Echoes of poor childhood
"Figuratively speaking, the criminals’ lust for luxury and expensive accessories is an attempt to compensate for the burdens of a poor childhood and deprived adolescence. In their younger years, these people have developed some stereotypes about rich life, and, having acquired some fortune, they are trying to meet them. But they have little knowledge, neither a sense of proportion, nor style. In the end, it turns into the kind of absurdity, which, for example, we have seen in the house of Zakhar Kalashov: a lot of gold, the excess of antiques, and complete lack of taste in general," says Sergey Yenikolopov, a criminologist and Head of medical psychology department at Russian Academy of Medical Sciences center of psychological health.
According to the Candidate of Legal Sciences, a lawyer Valery Karyshev, the lust of criminals for luxury is not just an attempt to make their dreams of dolce vita come true, but also an attempt to look like businessmen. Criminals are actively communicating with entrepreneurs, so they try to imitate their attributes by purchasing decent cars, expensive suits, and "festive" house decor.

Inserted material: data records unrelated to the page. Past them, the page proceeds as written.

theorem fills_of_fill (hf : s.cache.fill = some f) : Fills s f := ⟨by rw [fillTarget, hf]; rfl, by rw [fillWaiters, hf]; rfl⟩

theorem CacheLaws.entry_of_fills (h : CacheLaws u s) (hf : Fills s f) :
    (s.entry f.entry).estate = .filling ∧ (s.entry f.entry).addr = f.addr :=
  ⟨(h.entries.filling f.entry).mpr ⟨f.addr, hf.target⟩, h.entries.fillAddr f.entry f.addr hf.target⟩

/-- The waiters of a fill leave the loader with it. -/
theorem CacheLaws.free_of_fill (h : CacheLaws u s) (hf : Fills s f) (hreqs : t.cache.reqs = s.cache.reqs)
    (hnone : t.cache.fill = none) {q : Fin 4} (hq : q ∈ f.waiters) : q ∉ waitersOf t := by
  have honce := h.waiters.once
  rw [hf.waiters] at honce
  rw [waitersOf, fillWaiters, hnone, hreqs]
  exact fun hm => (List.nodup_append.mp honce).2.2 q hq q hm rfl

/-- The fill under way ends with the entry `x`, which a STARTING job begins to use, or no job does. -/
theorem CacheLaws.endFill (h : CacheLaws none s) (hf : Fills s f) (ht : t = { s with cache := { s.cache with
      entries := s.cache.entries.set f.entry.val x, fill := none, lru := lru' } })
    (hfits : EntryFits x) (hstate : x.estate ≠ .filling) (haddr : x.estate ≠ .empty → x.addr = f.addr)
    (hlru : lru' = s.cache.lru ∧ ¬ Live x ∨ lru' = s.cache.lru ++ [f.entry] ∧ Live x)
    (huse : u = none ∧ x.inuse = false ∨ u = some f.entry ∧ x.inuse = true ∧ x.estate = .valid)
    (hpin : x.pinned = true → x.addr = f.addr ∧ ∃ q, (looks s q).pins = some f.addr) : CacheLaws u t := by
  have hentry : t.entry = Function.update s.entry f.entry x := by
    rw [← setEntry_entry s f.entry x, ht]
    rfl
  have hentries := h.entries
  rw [hf.target] at hentries
  obtain ⟨hfilling, hfa⟩ := h.entry_of_fills hf
  have hself : Function.update s.entry f.entry x f.entry = x := Function.update_self ..
  have hne : ∀ {k}, k ≠ f.entry → Function.update s.entry f.entry x k = s.entry k := fun hk => Function.update_of_ne hk ..
  have hnoUser : ∀ k, (looks s k).entry ≠ some f.entry := fun k hk =>
    absurd (hfilling.symm.trans (h.uses.holder k f.entry hk).1) nofun
  have hlooks : looks t = looks s := by rw [ht]; rfl
  have hnew : fillTarget t = none := by rw [ht]; rfl
  have hwait : fillWaiters t = none := by rw [ht]; rfl
  have hreqs : t.cache.reqs = s.cache.reqs := by rw [ht]
  have hlist : t.cache.lru = lru' := by rw [ht]
  refine ⟨by rw [hentry, hnew, hlist]; exact hentries.fillEnd hfits hstate haddr hlru, ?_, by rw [hlooks, hwait, hreqs]; exact h.waiters.endFill, ?_, ?_⟩
  · rw [hentry, hreqs]
    refine h.requests.update_same fun hx => ⟨by rw [hfilling]; nofun, ?_⟩
    rw [haddr hx, hfa]
  · rw [hentry, hlooks]
    refine ⟨fun k => ?_, fun q k hq => ?_, fun k hk => ?_⟩
    · by_cases hk : k = f.entry
      · rw [hk, hself]
        obtain ⟨rfl, hx⟩ | ⟨rfl, hx, -⟩ := huse
        · rw [hx]
          exact ⟨nofun, fun hr => hr.elim (fun ⟨q, _, hq⟩ => absurd hq (hnoUser q)) nofun⟩
        · exact ⟨fun _ => .inr rfl, fun _ => hx⟩
      · rw [hne hk, h.uses.held k]
        refine or_congr Iff.rfl ⟨nofun, fun hu => ?_⟩
        obtain ⟨rfl, -⟩ | ⟨rfl, -⟩ := huse
        · exact hu
        · exact absurd (Option.some.inj hu).symm hk
    · have hk : k ≠ f.entry := fun heq => hnoUser q (heq ▸ hq)
      obtain ⟨hv, hr | ⟨-, hu⟩⟩ := h.uses.holder q k hq
      · exact ⟨by rw [hne hk, hv], .inl hr⟩
      · cases hu
    · obtain ⟨rfl, -⟩ | ⟨rfl, -, hv⟩ := huse
      · cases hk
      · rw [← Option.some.inj hk, hself, hv]
  · rw [hentry, hlooks]
    refine h.pins.mono fun a ha => ?_
    obtain ⟨k, hk, ha⟩ | hq := ha
    · by_cases hkf : k = f.entry
      · rw [hkf, hself] at hk ha
        obtain ⟨hxa, q, hq⟩ := hpin hk
        exact .inr ⟨q, by rw [hq, ← hxa, ha]⟩
      · rw [hne hkf] at hk ha
        exact .inl ⟨k, hk, ha⟩
    · exact .inr hq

"Excessive fancifulness and accentuated wealth of house decors of the criminal leaders and major bribe-takers is explained by the fact that they try to invest in antiques, in luxury items. This design and style pale into insignificance, and as a result we see lush, but absolutely tasteless interiors. Some of them may have fetishes like gilded weapons or expensive suits, but these are special cases," says professor of the department of criminology at the Kutafin University (Moscow State Law Academy) Nikolay Egorov.
However, the director of Reestr Kulturnikh Tsennostey (Register of Cultural Property) Vladimir Roschin argues that not all criminals are devoid of artistic taste. Among them there are those, who have stunning knowledge of works of the leading masters of painting, sculpture, graphics, and architecture. Of course, there are few of them, most bandits and bribe-takers have their sense of beauty stuck at the level of Zakhar Kalshov’s festive decor.